WORK INSTRUCTION:
Your answer should consist only of the lines from the line containing "table : t.table = s.table" through the last line below, each repeated exactly.

DATA SUPPLIED:
theorem settling_sweeping {s : State} (running : s.sweeper.running = true)
    (start : ∀ p, s.sweeper.cursors.get p = 0) : s.Sweeping s.settling := by
  have first := sweeping_pumpAll running start
  unfold State.settling
  split
  · have second : s.pumpAll.resweep.Sweeping s.pumpAll.resweep.pumpAll := by
      refine sweeping_pumpAll ?_ fun p => ?_
      · rw [resweep_sweeper]
      · rw [resweep_sweeper]
        exact Oct.get_fill 0 p
    have survey := (resweep_survey s.pumpAll).trans (only_pumpAll s).survey_eq
    exact ⟨(second.timer.trans (resweep_timer _)).trans first.timer, second.running,
      fun _ => second.pending (by rw [resweep_sweeper]),
      fun p idle => second.idle p ((driving_of_survey survey p).trans idle)⟩
  · exact first

/-- A sweep that gives way to none is pumped once. -/
theorem settling_once {s : State} (clear : s.sweeper.sweepPending = false) : s.settling = s.pumpAll := by
  obtain ⟨-, -, pending⟩ := pumpAll_agrees (v := s.sweeper) (s := s) ⟨rfl, rfl, rfl⟩
  refine if_neg ?_
  rw [pending, clear, Bool.and_false]
  decide

theorem cursorPassed_iff {s : State} {p : Pair} : s.cursorPassed p = true ↔
    (s.sc p).role = .driving → ∀ r ∈ s.table.stations, r.number < s.sweeper.cursors.get p := by
  simp only [State.cursorPassed, State.driving, Bool.or_eq_true, Bool.not_eq_true', beq_eq_false_iff_ne, ne_eq,
    List.all_eq_true, decide_eq_true_eq]
  tauto

/-! ### One pair pumped -/

theorem sendHead_tc_other {s : State} {p q : Pair} (other : q ≠ p) : (s.sendHead p).tc q = s.tc q := by
  unfold State.sendHead
  dsimp only
  split
  · split
    · unfold State.launch
      simp only [tc_setTc, other, if_false]
    · simp only [tc_setTc, other, if_false]
  · rfl

theorem advanceCursor_other {s : State} {p q : Pair} (other : q ≠ p) : (s.advanceCursor p).tc q = s.tc q ∧
    (s.advanceCursor p).sweeper.cursors.get q = s.sweeper.cursors.get q := by
  unfold State.advanceCursor
  split
  · split
    · constructor
      · change ((s.setTc p _).tc q) = _
        rw [tc_setTc, if_neg other]
      · change (s.sweeper.cursors.set p _).get q = _
        rw [Oct.get_set, if_neg other]
    · refine ⟨rfl, ?_⟩
      change (s.sweeper.cursors.set p _).get q = _
      rw [Oct.get_set, if_neg other]
  · exact ⟨rfl, rfl⟩

/-- The second state has the first's records, surveys and sweep, and its controller and cursor of one pair. -/
structure State.SamePair (s t : State) (p : Pair) : Prop where
  table : t.table = s.table
  survey : t.survey = s.survey
  sweep : s.sweeper.agrees t.sweeper
  tc : t.tc p = s.tc p
  cursor : t.sweeper.cursors.get p = s.sweeper.cursors.get p

theorem State.SamePair.fill {s t : State} {p q : Pair} (other : p ≠ q) (h : s.SamePair t p) :
    s.SamePair (t.fillPair q) p :=
  ⟨h.table, h.survey, h.sweep, by rw [State.fillPair, tc_setTc, if_neg other, h.tc], h.cursor⟩

theorem State.SamePair.send {s t : State} {p q : Pair} (other : p ≠ q) (h : s.SamePair t p) :
    s.SamePair (t.sendHead q) p := by
  have only := only_sendHead t q
  refine ⟨only.table_eq.trans h.table, only.survey_eq.trans h.survey, ?_, (sendHead_tc_other other).trans h.tc, ?_⟩
  · rw [agrees_sendHead]
    exact h.sweep
  · rw [agrees_sendHead]
    exact h.cursor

PROBLEM SOLUTION:
  table : t.table = s.table
  survey : t.survey = s.survey
  sweep : s.sweeper.agrees t.sweeper
  tc : t.tc p = s.tc p
  cursor : t.sweeper.cursors.get p = s.sweeper.cursors.get p

theorem State.SamePair.fill {s t : State} {p q : Pair} (other : p ≠ q) (h : s.SamePair t p) :
    s.SamePair (t.fillPair q) p :=
  ⟨h.table, h.survey, h.sweep, by rw [State.fillPair, tc_setTc, if_neg other, h.tc], h.cursor⟩

theorem State.SamePair.send {s t : State} {p q : Pair} (other : p ≠ q) (h : s.SamePair t p) :
    s.SamePair (t.sendHead q) p := by
  have only := only_sendHead t q
  refine ⟨only.table_eq.trans h.table, only.survey_eq.trans h.survey, ?_, (sendHead_tc_other other).trans h.tc, ?_⟩
  · rw [agrees_sendHead]
    exact h.sweep
  · rw [agrees_sendHead]
    exact h.cursor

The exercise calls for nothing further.